-- ==== Sys2Proof/Proofs/DeviceReset.lean ====
section
/-! PROOFS. DeviceReset.lean: device reset, what is held until its release, and the state after it (R161, R182). -/

namespace Sys2Proof.Machine

/-! ## What device reset holds (R161) -/

/-- From `s` to `t` nothing is written but the frames on the ports and what is on the up lane. -/
def HeldInReset (s t : State) : Prop :=
  t = { s with ports := t.ports, upLane := t.upLane }
    ∧ ∀ p, (t.port p).slot = (s.port p).slot ∧ (t.port p).hold = (s.port p).hold

namespace HeldInReset

theorem refl (s : State) : HeldInReset s s := ⟨rfl, fun _ => ⟨rfl, rfl⟩⟩

theorem upLaneOver (s : State) : HeldInReset s (upLaneOver s) := ⟨rfl, fun _ => ⟨rfl, rfl⟩⟩

theorem setFrame (p : Port) (f : FrameState) (s : State) :
    HeldInReset s (s.setPort p { s.port p with frame := f }) := by
  refine ⟨rfl, fun q => ?_⟩
  rw [State.port_setPort]
  split
  · next hq => subst hq; exact ⟨rfl, rfl⟩
  · exact ⟨rfl, rfl⟩

end HeldInReset

theorem awake_inReset (act : State → State) {s : State} (h : s.inReset = true) : awake act s = s := if_pos h

/-- In device reset a command of every form but RESET_RELEASE is held. -/
theorem exec_inReset {i : Instr} {s : State} (hr : s.inReset = true) (hi : i ≠ .resetRelease) :
    ∃ t, exec i s = .next t ∧ HeldInReset s t := by
  have untaken (p : Port) : s.frameTaken p = false := by
    unfold State.frameTaken
    rw [hr]
    rfl
  cases commandForm i with
  | request _ hreq _ => exact ⟨_, exec_request_discarded hreq (untaken _), .setFrame _ _ s⟩
  | event act _ he => exact ⟨s, by rw [he, awake_inReset act hr], .refl s⟩
  | arrival act _ he => exact ⟨_, by rw [he, awake_inReset act (s := Machine.upLaneOver s) hr], .upLaneOver s⟩
  | frame p _ he =>
    obtain ⟨f, hf⟩ := he s
    exact ⟨_, hf, .setFrame p f s⟩
  | unknownRequest p code =>
    by_cases hc : code ∈ requestCodes
    · exact ⟨s, if_pos (by simpa using hc), .refl s⟩
    · exact ⟨_, by rw [exec_unknownRequest hc, if_neg (by simp [untaken p])]; rfl, .setFrame p .idle s⟩
  | deviceReset => exact ⟨s, if_pos hr, .refl s⟩
  | resetRelease => exact absurd rfl hi

/-- A frame in progress is cut off; a port outside any frame stays so (R160, R161). -/
theorem cutFrame_frame (h : HostPort) : (cutFrame h).frame = if h.frame = .idle then .idle else .cut := by
  unfold cutFrame
  cases h.frame <;> rfl

/-! ## The state after device reset (R27, R55, R81, R99, R108, R118, R135, R159, R184, R198, R215) -/

theorem chanEntry_reset (m : Mod) (ch : Chan) : chanEntry (State.reset.moduleImage m) ch = clearedEntry := by
  have hm : State.reset.moduleImage m = clearedModule := tget_tbuild _ m
  rw [hm]
  cases ch with
  | cell c => exact tget_tbuild _ c
  | temp c => exact tget_tbuild _ c
  | block => rfl
  | die => rfl

theorem passOf_reset (u : Target) : State.reset.passOf u = none := by
  cases u with
  | one m => exact tget_tbuild _ m
  | all => rfl

theorem auxCount_reset (m : Mod) : State.reset.auxCount m = 0 := tget_tbuild _ m

theorem slot_reset (i : Fin 4) : State.reset.slot i = none := tget_tbuild _ i

theorem record_reset (m : Mod) : State.reset.record m = absentRecord := tget_tbuild _ m

theorem sums_reset (m : Mod) : tget State.reset.limits.sums m = .clear := tget_tbuild _ m

theorem balanceOf_reset (m : Mod) : State.reset.balanceOf m = resetBalanceModule := tget_tbuild _ m

theorem cell_resetBalanceModule (c : Fin 16) : tget resetBalanceModule.cells c = resetCell := tget_tbuild _ c

theorem ticketQueue_reset (p : Port) : State.reset.ticketQueue p = resetTickets := by
  cases p <;> rfl

theorem queue_reset (p : Port) : State.reset.queue p = resetQueue := by
  cases p <;> rfl

theorem raised_reset (p : Port) : State.reset.raised.get p = [] := by
  cases p <;> rfl

/-- An empty queue with no mask is good. -/
theorem QueueGood.reset : QueueGood false resetQueue where
  size := Nat.zero_le _
  reserve _ := Nat.zero_le _
  newest _ h := absurd h List.not_mem_nil
  numbers _ h := absurd h List.not_mem_nil
  next := by decide
  subscribe := by decide
  alertMask := by decide
  line := rfl

theorem queueInv_reset : QueueInv State.reset := fun p => queue_reset p ▸ QueueGood.reset

/-- The state that the release of device reset gives: the state after reset but for the commands that wait, the frames
on the ports, and the chain with its time and what is on the up lane (log entries 13, 14). -/
def stateAtRelease (s : State) : State :=
  { State.reset with
    pending := s.pending
    chainEpoch := s.chainTime
    ports := { a := releasedPort s.ports.a, b := releasedPort s.ports.b }
    chain := s.chain
    upLane := s.upLane }

theorem exec_resetRelease {s : State} (h : s.inReset = true) : exec .resetRelease s = .next (stateAtRelease s) :=
  if_pos h

theorem port_stateAtRelease (s : State) (p : Port) : (stateAtRelease s).port p = releasedPort (s.port p) := by
  cases p <;> rfl

end Sys2Proof.Machine

open Sys2Proof Sys2Proof.Machine

/-- Settles O4: DEVICE_RESET writes the two ports alike, and until the release no form of a command but RESET_RELEASE
does more than write a port's frame or take a frame off the up lane. -/
theorem deviceResetCutsFramesAndHolds : Obligations.DeviceResetCutsFramesAndHolds := by
  refine ⟨fun s hr => ⟨_, if_neg (by simp [hr]), rfl, fun p => ?_⟩, fun i s t hr hi ht => ?_⟩
  · cases p with
    | A => exact ⟨rfl, rfl, cutFrame_frame _, rfl⟩
    | B => exact ⟨rfl, rfl, cutFrame_frame _, rfl⟩
  · obtain ⟨u, hu, held⟩ := exec_inReset hr hi
    cases hu.symm.trans ht
    exact held

/-- Settles O5: the release gives the state after reset, whose blocks hold the values of their chapters. -/
theorem resetReleaseGivesResetValues : Obligations.ResetReleaseGivesResetValues := by
  intro s h
  have balance (m : Mod) : (stateAtRelease s).balanceOf m = resetBalanceModule := balanceOf_reset m
  refine ⟨stateAtRelease s, exec_resetRelease h, rfl,
    rfl, rfl, rfl, rfl, rfl,
    chanEntry_reset, rfl,
    passOf_reset, rfl, rfl, rfl, rfl, rfl, rfl, auxCount_reset, rfl, rfl,
    rfl, rfl, rfl, slot_reset, rfl, rfl, rfl, rfl, rfl, rfl, rfl,
    rfl, rfl, rfl, rfl, rfl, record_reset,
    rfl, rfl,
    rfl, sums_reset,
    fun m => ?_, rfl, rfl,
    rfl, rfl, raised_reset, fun p => ?_⟩
  · rw [balance]
    exact ⟨rfl, rfl, rfl, cell_resetBalanceModule⟩
  · rw [port_stateAtRelease]
    exact ⟨ticketQueue_reset p, rfl, rfl, rfl, queue_reset p⟩

/-- Settles O6: each invariant holds of the reset values of the block that it reads. -/
theorem resetSatisfiesTheInvariants : Obligations.ResetSatisfiesTheInvariants :=
  ⟨queueInv_reset, imageInv_reset, ticketInv_keptAtPorts.reset, holdInv_keptAtPorts.reset, linkGood_reset,
    balanceInv_reset, passInv_keptOnChain.reset, sweepInv_keptOnChain.reset⟩
end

◆ ◆ ◆ ◆

> [TASK GOAL]:
Copy word for word the stretch of entries above from the line that has "reserve _ := Nat.zero_le _" through the line that has "line := rfl", both ends included, and nothing outside it.

> [TASK ANSWER]:
  reserve _ := Nat.zero_le _
  newest _ h := absurd h List.not_mem_nil
  numbers _ h := absurd h List.not_mem_nil
  next := by decide
  subscribe := by decide
  alertMask := by decide
  line := rfl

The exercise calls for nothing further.